Александр. Семердино, 31 июля 1828 года
Наташа и дети давно меня упрашивают идти вместе пешком к Троице. Вчера мы, встав в пять часов, позавтракав, вооружась посохами, пустились с большей частью дворни в путь. День был серый, тихий. Мы полагали, что и хорошо, что солнца нет, не так будет жарко идти, а карете велели себя догонять с Пашкою, когда он проснется. Три версты шли хорошо, только в лесу к деревне Алексеевской настиг нас дождь; мы долго укрывались под большим дубом, но дождь шел все сильнее, начали мы промокать.

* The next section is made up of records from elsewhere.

/-- The bits read from `n` addresses, as a response carries them (R98). -/
theorem encodeCounted_packBits_readSeq (fc : Byte) (m : Memory Bool) (a n : Nat) :
    encodeCounted fc (packBits (Memory.readSeq Config.initBit m a n)) =
      fc :: BitVec.ofNat 8 ((n + 7) / 8) ::
        packBits ((List.range n).map fun i => Memory.read Config.initBit m (a + i)) := by
  rw [encodeCounted, packBits_length, Memory.readSeq_length, Memory.readSeq]

/-- The values read from `n` addresses, as a response carries them (R97). -/
theorem encodeCounted_regsBytes_readSeq (fc : Byte) (m : Memory Word) (a n : Nat) :
    encodeCounted fc (regsBytes (Memory.readSeq Config.initReg m a n)) =
      fc :: BitVec.ofNat 8 (2 * n) ::
        regsBytes ((List.range n).map fun i => Memory.read Config.initReg m (a + i)) := by
  rw [encodeCounted, regsBytes_length, Memory.readSeq_length, Memory.readSeq]

end Sys2Proof.Machine
end

section
/-! SUPPORT. The four read requests: the answer where the count is legal and the range covered, and the exceptions
elsewhere (R161 to R164, R263, R264). -/

namespace Sys2Proof.Machine

/-- A read of a legal count whose range is covered answers with the values of the range and stores nothing (R205). -/
theorem exec_read_answers {α : Type} {i : Instr} {s : State} {sl : Slave} {fc : Byte} {limit a n : Nat}
    {cat : Category} {init : α} {cells : Slave → Memory α} {pduOfRead : List α → List Byte}
    (he : exec i s = serveRequest fc (legalCount limit n) false
      (fun sl => (sl.memRead cat init (cells sl) a n).map fun v => (pduOfRead v, sl)) s)
    (hs : s.server.currentSlave = some sl) (hn : 1 ≤ n) (hmax : n ≤ limit) (hc : sl.CoversAll cat a n) :
    ∃ t, exec i s = .next t ∧ Answers s t sl.addr (pduOfRead (Memory.readSeq init (cells sl) a n)) ∧
      t.server.slaves = s.server.slaves := by
  have hread := Slave.memRead_eq_some (init := init) (m := cells sl) ((sl.coversRange_iff cat a n).2 hc)
  rw [he]
  exact serveRequest_read hs ((legalCount_iff limit n).2 ⟨hn, hmax⟩) rfl (by rw [hread]; rfl)

/-- Settles O21: the read of the Coil space, its bits packed. -/
theorem readCoilsAnswersTheBits : Obligations.ReadCoilsAnswersTheBits := by
  intro addr count s sl hs hn hmax hc
  rw [← encodeCounted_packBits_readSeq]
  exact exec_read_answers (cells := Slave.coils) (pduOfRead := fun v => encode (.rspRdCoils (packBits v)))
    rfl hs hn hmax hc

/-- Settles O22: the read of the DiscreteInput space, its bits packed. -/
theorem readDiscreteInputsAnswersTheBits : Obligations.ReadDiscreteInputsAnswersTheBits := by
  intro addr count s sl hs hn hmax hc
  rw [← encodeCounted_packBits_readSeq]
  exact exec_read_answers (cells := Slave.discretes) (pduOfRead := fun v => encode (.rspRdDiscrete (packBits v)))
    rfl hs hn hmax hc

До деревни была верста. Собрали военный совет; я объявил, что последний скажу мое мнение, чтобы всякий свое свободнее излагал. Уж пошли, так идти вперед, – сказали дети. Наташа была мнения идти в Алексеевскую укрыться от дождя, а там подумать, что делать. Россини* объявил, что он идет прямо к Троице, несмотря ни на что; он был в красных легких сапожках, которые от грязи и воды все вымокли и почернели. Старушка одна монахинь-ка и Поля-девушка просили идти с Россини. Тут я объявил, что все бредят, что не было обещания, ни клятвы в такой-то день идти непременно к Троице, что все занемочь могут, а что надобно воротиться и идти навстречу карете, а богомолье отложить до хорошей погоды. Россини отправили мы в поход, а сами вернулись; дождь все увеличивался. Наконец слышим колокольчик, является карета. Всех нельзя было посадить в нее. Катя захотела непременно идти со мною пешком домой, уверяя, что движенье лучше и что, промокнув до рубашки, более будет зябнуть в карете. Ну хороши были мы, воротясь домой!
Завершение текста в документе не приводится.